◆ **Task directions**
Taking the line that contains "theorem Encodable.opAuthenticate (kt" as the first, copy each line exactly up to and including the last line below.

◆ **Supplied material**

-- ==== Sys2Proof/Laws/PerInstr.lean ====
section
/-! SUPPORT. Statements about every instruction as syntax, one lemma for each constructor. -/

namespace Sys2Proof.Laws

/-- R90, R91: an instruction has bytes exactly when it has a place on the wire; a host operation has neither. -/
def Encodable.Statement (i : Instr) : Prop := Sys2Proof.encode i = none ↔ i.channel = none

theorem Encodable.cmdPoll : Encodable.Statement .cmdPoll :=
  ⟨nofun, nofun⟩
theorem Encodable.cmdReadBlock (block : Byte) : Encodable.Statement (.cmdReadBlock block) :=
  ⟨nofun, nofun⟩
theorem Encodable.cmdLoadKey (kt : KeyType) (kn : Byte) (key : Key) : Encodable.Statement (.cmdLoadKey kt kn key) :=
  ⟨nofun, nofun⟩
theorem Encodable.cmdAuthenticate (kt : KeyType) (kn sector : Byte) : Encodable.Statement (.cmdAuthenticate kt kn sector) :=
  ⟨nofun, nofun⟩
theorem Encodable.rspSuccess (l p i : Byte) (tp : Bytes) : Encodable.Statement (.rspSuccess l p i tp) :=
  ⟨nofun, nofun⟩
theorem Encodable.rspError (l p i : Byte) (tp : Bytes) : Encodable.Statement (.rspError l p i tp) :=
  ⟨nofun, nofun⟩
theorem Encodable.rspMalformed (l p i m0 m1 : Byte) (tp : Bytes) : Encodable.Statement (.rspMalformed l p i m0 m1 tp) :=
  ⟨nofun, nofun⟩
theorem Encodable.valReadBlockData (rest : Bytes) : Encodable.Statement (.valReadBlockData rest) :=
  ⟨nofun, nofun⟩
theorem Encodable.valError (value : Bytes) : Encodable.Statement (.valError value) :=
  ⟨nofun, nofun⟩
theorem Encodable.lrc (b : Bytes) : Encodable.Statement (.lrc b) :=
  ⟨fun _ => rfl, fun _ => rfl⟩
theorem Encodable.encode (p i : Byte) (d : Bytes) : Encodable.Statement (.encode p i d) :=
  ⟨fun _ => rfl, fun _ => rfl⟩
theorem Encodable.decode (b : Bytes) : Encodable.Statement (.decode b) :=
  ⟨fun _ => rfl, fun _ => rfl⟩
theorem Encodable.tlvFind (b : Bytes) (t1 t2 : Byte) : Encodable.Statement (.tlvFind b t1 t2) :=
  ⟨fun _ => rfl, fun _ => rfl⟩
theorem Encodable.buildPoll : Encodable.Statement .buildPoll :=
  ⟨fun _ => rfl, fun _ => rfl⟩
theorem Encodable.buildReadBlock (block : Byte) : Encodable.Statement (.buildReadBlock block) :=
  ⟨fun _ => rfl, fun _ => rfl⟩
theorem Encodable.buildLoadKey (kt : KeyType) (kn : Byte) (key : Key) : Encodable.Statement (.buildLoadKey kt kn key) :=
  ⟨fun _ => rfl, fun _ => rfl⟩
theorem Encodable.buildAuthenticate (kt : KeyType) (kn sector : Byte) : Encodable.Statement (.buildAuthenticate kt kn sector) :=
  ⟨fun _ => rfl, fun _ => rfl⟩
theorem Encodable.classify (f : Frame) : Encodable.Statement (.classify f) :=
  ⟨fun _ => rfl, fun _ => rfl⟩
theorem Encodable.parseCardInfo (f : Frame) : Encodable.Statement (.parseCardInfo f) :=
  ⟨fun _ => rfl, fun _ => rfl⟩
theorem Encodable.parseBlockData (f : Frame) : Encodable.Statement (.parseBlockData f) :=
  ⟨fun _ => rfl, fun _ => rfl⟩
theorem Encodable.parseErrorCode (f : Frame) : Encodable.Statement (.parseErrorCode f) :=
  ⟨fun _ => rfl, fun _ => rfl⟩
theorem Encodable.errorMessage (c : Byte) : Encodable.Statement (.errorMessage c) :=
  ⟨fun _ => rfl, fun _ => rfl⟩
theorem Encodable.roundTrip : Encodable.Statement .roundTrip :=
  ⟨fun _ => rfl, fun _ => rfl⟩
theorem Encodable.opPoll : Encodable.Statement .opPoll :=
  ⟨fun _ => rfl, fun _ => rfl⟩
theorem Encodable.opReadBlock (block : Byte) : Encodable.Statement (.opReadBlock block) :=
  ⟨fun _ => rfl, fun _ => rfl⟩
theorem Encodable.opAuthenticate (kt : KeyType) (kn sector : Byte) (key : Key) : Encodable.Statement (.opAuthenticate kt kn sector key) :=
  ⟨fun _ => rfl, fun _ => rfl⟩

end Sys2Proof.Laws
end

◆ **Reply**
theorem Encodable.opAuthenticate (kt : KeyType) (kn sector : Byte) (key : Key) : Encodable.Statement (.opAuthenticate kt kn sector key) :=
  ⟨fun _ => rfl, fun _ => rfl⟩

end Sys2Proof.Laws
end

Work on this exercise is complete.